Leaders also agreed to limit some of the cuts to food stamps that would have affected some elderly illegal immigrants.

House Democratic leader Nancy Pelosi of California has said she expects all 202 House Democrats to vote against the package of spending cuts, meaning the 231 Republicans could afford to lose the support of no more than 13 of the party's lawmakers to get the 218 votes needed for passage. The spending cuts are a cornerstone of President George W. Bush's plan to cut the deficit, which was $319 billion in the year that ended Sept. 30.

``Rather then reversing decades of protection for this publicly held land, focusing greater attention on renewable energy sources, alternate fuels, and more efficient systems and appliances would yield more net energy savings,'' Bass said in the letter to House Republican leaders.
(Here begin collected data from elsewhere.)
-- ==== Sys2Proof/Laws/Flags.lean ====
section
/-!
SUPPORT. What a flag update leaves in each flag.
-/

namespace Sys2Proof.Machine

/-- No two flags have one place. -/
theorem bitOf_injective (l : FlagLayout) (f g : Flag) : l.bitOf f = l.bitOf g ↔ f = g := by
  have h : ([Flag.c, .z, .s, .v, .d, .h, .f2, .f1].map l.bitOf).Nodup := l.distinct
  have all : ∀ f : Flag, f ∈ [Flag.c, .z, .s, .v, .d, .h, .f2, .f1] := by intro f; cases f <;> decide
  exact ⟨fun e => List.inj_on_of_nodup_map h (all f) (all g) e, fun e => e ▸ rfl⟩

/-- Setting one flag changes that flag only. -/
theorem getFlag_setFlag (l : FlagLayout) (f g : Flag) (x : Bool) (b : Byte) :
    getFlag l g (setFlag l f x b) = if g = f then x else getFlag l g b := by
  have key : ∀ i j : Nat, i < 8 → j < 8 → ∀ x : Bool,
      (if x then b ||| (1#8 <<< i) else b &&& ~~~(1#8 <<< i)).getLsbD j = if j = i then x else b.getLsbD j := by
    intro i j hi hj x
    rcases lt_trichotomy j i with h | h | h
    · cases x <;> simp [h, Nat.ne_of_lt h, hj]
    · cases x <;> simp [h, hi]
    · have : ¬ j < i := by omega
      have h1 : j - i ≠ 0 := by omega
      cases x <;> simp [this, Nat.ne_of_gt h, hj, h1]
  simp only [← bitOf_injective l g f, Fin.ext_iff]
  exact key _ _ (l.bitOf f).isLt (l.bitOf g).isLt x

theorem getFlag_putFlag (l : FlagLayout) (f g : Flag) (x : Option Bool) (b : Byte) :
    getFlag l g (putFlag l f x b) = if g = f then x.getD (getFlag l g b) else getFlag l g b := by
  cases x
  · simp [putFlag]
  · simp [putFlag, getFlag_setFlag]

/-- An update changes the flags it names, each to its new value, and no other. -/
theorem getFlag_applyUpdate (l : FlagLayout) (u : FlagUpdate) (f : Flag) (b : Byte) :
    getFlag l f (applyUpdate l u b) = (updateOf u f).getD (getFlag l f b) := by
  cases f <;> simp [applyUpdate, getFlag_putFlag, updateOf]

/-- An update that names no flag leaves the byte as it is. -/
theorem applyUpdate_none (l : FlagLayout) (b : Byte) : applyUpdate l {} b = b := rfl

/-- Merging the user flags keeps F1 and F2 of the one byte and the status flags of the other. -/
theorem getFlag_mergeUserFlags (l : FlagLayout) (f : Flag) (status user : Byte) :
    getFlag l f (mergeUserFlags l status user) =
      if f = .f1 ∨ f = .f2 then getFlag l f user else getFlag l f status := by
  cases f <;> simp [mergeUserFlags, getFlag_setFlag]

end Sys2Proof.Machine
end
House Majority Leader Roy Blunt, a Missouri Republican, and other House leaders worked throughout the day yesterday to wrestle votes in favor of the package from Republicans who are holding out their support. Blunt took the lead, meeting with two dozen lawmakers, either in groups or one-on-one, in his Capitol office suite or on the House floor, said his spokeswoman, Burson Taylor.

Representative Joe Barton, a Texas Republican who chairs the Energy and Commerce Committee, said yesterday he won't vote for a package that doesn't include ANWR.